Yep its typical. I don't need then tested. I know they work... amazing how so many people ask for these and someone comes up with some and now everyone is now questioning them.. oh well I will just keep em


----------



## GoodTimes317 (Mar 28, 2010)

BrownAzt3ka said:


> *ILL TEST THEM FOR YOU... SEND ME ONE. *



I will send you one for $100 plus $20 shipping


----------



## El Greengo (Jun 16, 2009)

:facepalm:


----------



## tre5peter (Jul 21, 2008)

I'm planning on ordering some from you. Next week most likely.


----------



## GoodTimes317 (Mar 28, 2010)

tre5peter said:


> I'm planning on ordering some from you. Next week most likely.

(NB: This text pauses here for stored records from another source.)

-- ==== Sys2Proof/Machine/Transit.lean ====
section
/-! DEFINITION. The Transit engines: slots and their tokens, dynamic transactions, the judging of replies and what
they do to transfers (chapter Jexbus packets and transfers; R233, R234, R247, R248, R314 to R320, R348, R349, R354). -/

namespace Sys2Proof.Machine

/-! ### Engines and slots (R248) -/

/-- The engine of port `p` runs, and the port can send. -/
def State.engineRuns (s : State) (p : Nat) : Bool :=
  s.controllerOn && s.mode.cur != .standby && s.mode.cur != .halt && s.ownerOn (.transit (clusterOf p)) &&
    (s.port p).st == .l0

/-- A slot of the frame that starts at `start` passes idle (R107, R117, R156, R168, R207, R248).  A Survey, which no period-list
entry names, needs its node configured alone. [log DEDUCED 26] -/
def State.slotIdle (s : State) (p : Nat) (start : BitVec 64) (x : Slot) : Bool :=
  !s.engineRuns p || !(if x.kind == 6 then (s.node p x.addr).live else (s.node p x.addr).joined) || !s.awake p x.addr || (s.port p).immediate ||
  decide ((start + BitVec.ofNat 64 x.tokenAt).toNat < (s.cluster (clusterOf p)).holdUntil.toNat) ||
  ((x.kind == 3 || x.kind == 4) && ((s.ep x.eciIn).stopped || (s.port p).streamLast.contains x.eciIn)) ||
  (x.kind == 5 && (s.ep x.eciOut).stopped)

/-- The instant `t` dc after the frame start has been reached. -/
def State.reachedInFrame (s : State) (t : Int) : Bool := decide (t ≤ ((s.time.datum - s.time.frameStart).toNat : Int))

/-- The first XCHG slot with an OUT half from index `i` on. -/
def nextOut (l : List Slot) (i : Nat) : Option (Slot × Nat) :=
  l.zipIdx.find? fun x => decide (i ≤ x.2) && (x.1.kind == 1 || x.1.kind == 2) && x.1.hasOut

/-- The fetch of a slot: its payload, none where the slot passes idle (R248, R281). -/
def fetchFor (s : State) (p : Nat) (start : BitVec 64) (safe : Bool) (x : Slot) (i : Nat) : List (Nat × Nat × Bytes) × State :=
  if s.slotIdle p start x then ([], s)
  else
    let r := fetchOut s x.eciOut start safe x.tokenAt
    ([(i, r.1, r.2.1)], r.2.2)

/-- The slots that port `p` will run in the next frame, as far as they stand (R229, R256, R258, R259). -/
def State.nextSlots (s : State) (p : Nat) : List Slot :=
  let t := s.plane
  let other := (t.slotsOf (1 - t.slotHalf)).port p
  let same := (t.slotsOf t.slotHalf).port p
  if t.hostMode then
    if t.hostTarget = some (s.time.frameNo + 1) then other else if t.hostList then same else same.filter (·.every)
  else if t.built && !t.buildFailed then other
  else []

/-- The fetch instant of the next XCHG slot with an OUT half, of this frame or, where TOKEN_AT is less than 256 dc, of the
next one (R248, R281). -/
def fetchSlot (s : State) (p : Nat) : State :=
  match nextOut (s.frameSlots p) (s.port p).nextFetch with
  | some (x, i) =>
    if s.reachedInFrame ((x.tokenAt : Int) - 256) then
      let r := fetchFor (s.modPort p fun y => { y with nextFetch := i + 1 }) p s.time.frameStart s.image.safeFrame x i
      r.2.modPort p fun y => { y with fetched := y.fetched ++ r.1 }
    else s
  | none =>
    match nextOut (s.nextSlots p) (s.port p).earlyFetch with
    | some (x, i) =>
      if x.tokenAt < 256 ∧ reached (s.time.datum + 256) (s.time.nextBoundary + BitVec.ofNat 64 x.tokenAt) = true then
        let safe := s.modeFor (s.time.frameNo + 1) == .safeOp
        let r := fetchFor (s.modPort p fun y => { y with earlyFetch := i + 1 }) p s.time.nextBoundary safe x i
        r.2.modPort p fun y => { y with early := y.early ++ r.1 }
      else s
    | none => s

/-! ### Tokens -/

/-- A token leaves the port with its reference edge at `tokenAt` (R134, R144, R150); `hold` is none for a token
without a tag. -/
def sendToken (s : State) (p : Nat) (h : Header) (pay : Bytes) (tokenAt : Nat) (hold : Option Held) : State :=
  (s.modPort p fun x => { x with held := x.held ++ hold.toList }).emit (.packet p (64 * tokenAt) (packet h pay))

/-- A transaction goes to a node: its idle frames begin anew (R112). [log DEDUCED 25] -/
def touch (s : State) (p a : Nat) : State := if (s.node p a).idle = 0 then s else s.modNode p a fun n => { n with idle := 0 }

/-- SURVEY_REQ to node `a` (R55, R57, R247): the payload, and the state with its sequence number. -/
def surveyReq (s : State) (p a : Nat) : Bytes × State :=
  let n := s.node p a
  let q := n.surveySeq + 1
  let est := n.delays.map fun d => unsigned 32 d.1
  (leBytes 2 q.toNat ++ leBytes 4 (est.getD 0) ++ leBytes 4 0 ++ leBytes 1 (setBit est.isSome 0) ++ [0],
    s.setNode p a { n with surveySeq := q })

/-- A token of type `ty` as its port holds it. -/
def heldOf (s : State) (h : Header) (tokenAt : Nat) (tExp : Int) (eciOut eciIn : Option Nat) (sent : Nat) : Held :=
  { tag := h.tag, addr := h.addr, ty := h.ty, code := h.code, ep := h.ep, seq := h.seq, imm := h.imm, tExp := tExp
    tokenAt := tokenAt, frame := s.time.frameNo, eciOut := eciOut, eciIn := eciIn, t1 := 64 * tokenAt, sent := sent }

/-! ### Stream transfers (R317 to R319, R349) -/

/-- The transfer of a stream endpoint that serves the current frame. -/
def State.serving (s : State) (e : Nat) : Option Xfer :=
  (s.xfer e).filter fun x => x.opcode == 3 && x.started && x.frame.isSome

/-- A stream IN endpoint has a slot still to come, or a token outstanding. -/
def State.streamOpen (s : State) (p e : Nat) : Bool :=
  ((s.frameSlots p).drop (s.port p).nextSend).any (fun x => (x.kind == 3 || x.kind == 4) && x.eciIn == e) ||
  (s.port p).held.any fun h => h.ty == 5 && h.eciIn == some e

/-- Write bytes to a transfer's buffer from offset `off` on: one write for each piece of the scatter list (R311). -/
def bufWrite (s : State) (sl : Nat) : List (Nat × Nat) → Nat → Bytes → State
  | [], _, _ => s
  | (a, n) :: r, off, bs =>
    if n ≤ off then bufWrite s sl r (off - n) bs
    else
      let here := bs.take (n - off)
      let s1 := if here.isEmpty then s else dmaWrite s sl (a + off) here
      bufWrite s1 sl r 0 (bs.drop (n - off))
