/-- The build in hand fails (R259). -/
def failBuild (s : State) : State :=
  if s.plane.building.isSome ∧ s.plane.built = false then s.setPlane { s.plane with buildFailed := true } else s

/-- The largest number of slots that a frame of half `h` produces (R228). -/
def PlaneSt.most (t : PlaneSt) (h : Nat) : Nat := if h = 0 then t.most0 else t.most1

/-- The ports' Surveys of frame `m` are those that its build has taken (R57, R244). -/
def takeSurveys (s : State) (m : BitVec 32) : State :=
  let s1 := (List.range 192).foldl (fun st p =>
    match st.surveyNode p m.toNat with
    | some a => st.modPort p fun x => { x.takeSurvey a with surveyPlan := some a }
    | none => st) s
  s1.setPlane { s1.plane with surveyFrame := some m }

/-- Entries that a build has found in uncorrectable error. -/
def badEntries (l : List BuildError) : List Nat := l.filterMap fun x => match x with
  | .entry k => some k
  | .slotHalf => none

/-- The build of the next frame ends (R228, R238, R249, R250, R259). [log DESIGN CHOICE 42] -/
def buildComplete (s : State) (errors : List BuildError) : State :=
  let t := s.plane
  match t.building with
  | none => s
  | some m =>
    if t.built ∨ t.buildFailed ∨ s.buildLate = true then s
    else if errors.contains .slotHalf then failBuild s
    else
      let bad := badEntries errors
      let h := if t.walksNew then t.idle else t.activeHalf
      let gates := if t.walksNew then t.gatesIdle else t.gatesActive
      let b := s.buildFrame h gates m.toNat ((s.modeFor m).emits && (t.activeValid || t.walksNew)) bad
      let time := buildTime (t.count h) (t.most h)
      if s.reachedInFrame time then
        let s0 := takeSurveys s m
        let s1 := s0.setPlane ({ s0.plane with built := true, builtHalf := h }.putSlots (1 - t.slotHalf) b.slotHalf)
        let s2 := { s1 with fault := { s1.fault with ptRun := 0 } }
        let s3 := (s2.odSet .buildTimeLast 0 time).odSet .buildTimeMax 0 (max time (s.odGet .buildTimeMax 0))
        let s4 := b.runOver.foldl overrun s3
        if b.runOver.isEmpty then s4 else raise s4 14 0xFD1
      else s

/-- Status of a switch of function 3 (R27, R258). -/
def buildSwitchStatus (s : State) (v : Nat) : Nat :=
  if v = 1 then (if s.plane.hostMode = false ∧ s.plane.state = .committed then 0x0302 else 0)
  else if s.plane.hostMode = true ∧ (s.plane.activeValid = false ∨ s.plane.hostTarget.isSome = true) then 0x0302 else 0

/-- Number of a Sched_State (R261). -/
def SchedState.code : SchedState → Nat
  | .empty => 0 | .validating => 1 | .valid => 2 | .refused => 3 | .committed => 4

/-- Sched_Flags (R261). -/
def State.schedFlags (s : State) : Nat := setBit s.plane.replaying 0 + setBit s.plane.activeValid 1 + setBit s.plane.hostList 2

/-- Line time that the slots of port `p` reserve in the current frame, dc: downstream and upstream (R262). -/
def State.reservedTime (s : State) (p : Nat) : Nat × Nat :=
  let full := s.fullNow p
  let l := (s.frameSlots p).map fun x => s.slotSpans p full x
  ((l.foldl (fun (n : Int) x => n + (x.1.2 - x.1.1)) 0 / 64).toNat, (l.foldl (fun (n : Int) x => n + (x.2.2 - x.2.1)) 0 / 64).toNat)

/-! ### The commands -/

/-- BUILD_COMPLETE (R228, R238, R249, R250). -/
def execBuildComplete (bad : List BuildError) (s : State) : Host.Outcome State Fault Refusal := .next (buildComplete s bad)
/-- BUILD_DEADLINE (R259). -/
def execBuildDeadline (s : State) : Host.Outcome State Fault Refusal := .next (if s.buildLate then failBuild s else s)
/-- PT_WATCHDOG_EXPIRY (R259). -/
def execPtWatchdogExpiry (s : State) : Host.Outcome State Fault Refusal := .next (failBuild s)
/-- VALIDATION_COMPLETE (R251, R254). -/
def execValidationComplete (s : State) : Host.Outcome State Fault Refusal := .next (validated s)

end Sys2Proof.Machine
end

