/-! ### The commands -/

/-- STANDBY_ENTRY_TIMEOUT (R490). -/
def execStandbyEntryTimeout (s : State) : Host.Outcome State Fault Refusal :=
  .next (match s.mode.flight with
    | some (m, none) =>
      if (m = .standby ∨ m = .dormant) ∧ s.odGet .standbyEntryLimit 0 ≤ s.mode.entryFrames then sleepAbort s 4 else s
    | _ => s)
/-- WAKE_STEP_END (R495). -/
def execWakeStepEnd (s : State) : Host.Outcome State Fault Refusal := .next (wakeStepEnd s)
/-- WAKE_LINK_RESUME_DONE (R495). -/
def execWakeLinkResumeDone (s : State) : Host.Outcome State Fault Refusal := .next (wakeLinksDone s)
/-- THERMAL_WARNING_CHANGE (R498). -/
def execThermalWarningChange (temp : BitVec 16) (s : State) : Host.Outcome State Fault Refusal := .next (thermalWarning s temp)
/-- THERMAL_CRITICAL_CHANGE (R498). -/
def execThermalCriticalChange (temp : BitVec 16) (s : State) : Host.Outcome State Fault Refusal := .next (thermalCritical s temp)
/-- THERMAL_HALT (R498). [log DESIGN CHOICE 45] -/
def execThermalHalt (s : State) : Host.Outcome State Fault Refusal :=
  .next (if s.mode.critical then enterHalt s 9 0xC0 else s)
/-- COARSE_ALARM (R51, R491, R494). -/
def execCoarseAlarm (s : State) : Host.Outcome State Fault Refusal := .next (coarseAlarmDue s)
/-- LATCH_SET (R416, R417, R494). -/
def execLatchSet (src : Latch) (s : State) : Host.Outcome State Fault Refusal := .next (latchEdge s (latchSource src))
/-- SECURITY_MONITOR_TRIP (R539, R571). -/
def execSecurityMonitorTrip (s : State) : Host.Outcome State Fault Refusal := .next (enterHalt s 2 0xC0)
/-- POWER_ON (R569, R570). [log DESIGN CHOICE 9] -/
def execPowerOn (x8x8 : Bool) (s : State) : Host.Outcome State Fault Refusal := .next (powerOn s x8x8)
/-- PORST_ASSERT (R572). -/
def execPorstAssert (s : State) : Host.Outcome State Fault Refusal := .next (powerOff s)
/-- POWER_FAIL (R571). -/
def execPowerFail (s : State) : Host.Outcome State Fault Refusal := .next (powerOff s)
/-- SYSRST_ASSERT (R572). -/
def execSysrstAssert (s : State) : Host.Outcome State Fault Refusal := .next (sysrstAssert s)
/-- SYSRST_RELEASE (R572).  A pulse that is no valid one, yet not shorter than 100 ns, has no stated effect: the reset is
taken at the assertion either way. -/
def execSysrstRelease (_valid : Bool) (s : State) : Host.Outcome State Fault Refusal := .next (sysrstRelease s)
/-- IMAGES_AUTHENTICATED (R480, R522). -/
def execImagesAuthenticated (s : State) : Host.Outcome State Fault Refusal := .next (imagesLoaded s)
/-- PUF_DERIVE (R523, R539). -/
def execPufDerive (ok : Bool) (s : State) : Host.Outcome State Fault Refusal := .next (pufDerived s ok)

end Sys2Proof.Machine
end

just let me know... i got 1 as of right now, but can have more made. Ive had too many bullshitters on these, so i cant be putting up money anymore to just have them sitting. WHen your ready and get me the money i can have more made immediately.. LMK


----------



## DanielDucati (Jan 11, 2007)

You mentioned these are only for show use only( 2 pages back)....so you dont think they would work for 365 days a year/everyday usage????


----------



## 1sexytre (Jul 29, 2006)

HOw long does it take to make one


----------



## Sapotear (Feb 20, 2013)

GoodTimes317 said:


> I am posting up Clear Whammy Tanks for sale now. I cant get you as many as you need. I have an unlimited supply. The price on these are gonna be $100.00 plus shipping. May be able to work a deal if you buy several. Anybody interested in these get with me and we can talk! Here are pix of the first batch ive gotten. I also have a used one for slae for $60.00 plus shipping..
> :thumbsup:


You still have that clear whammy tank for sale


----------



## impala64lowrider (Feb 24, 2005)

i'm wondering, if they could handle the pressure of the hydraulic oil after a pancake of 14" cylinders... it would be a mess if they broke....


----------



## El Greengo (Jun 16, 2009)

ttt...


----------



## BrownAzt3ka (May 4, 2008)

Do you offer tank rods? And can i get a pic of tank rods on it.? I currently have an older one from someone else and the 1/4-20 rods dont fit....


----------



## BrownAzt3ka (May 4, 2008)

:thumbsup:


----------



## [email protected] (Oct 18, 2013)

are these still available? id like to order one asap


----------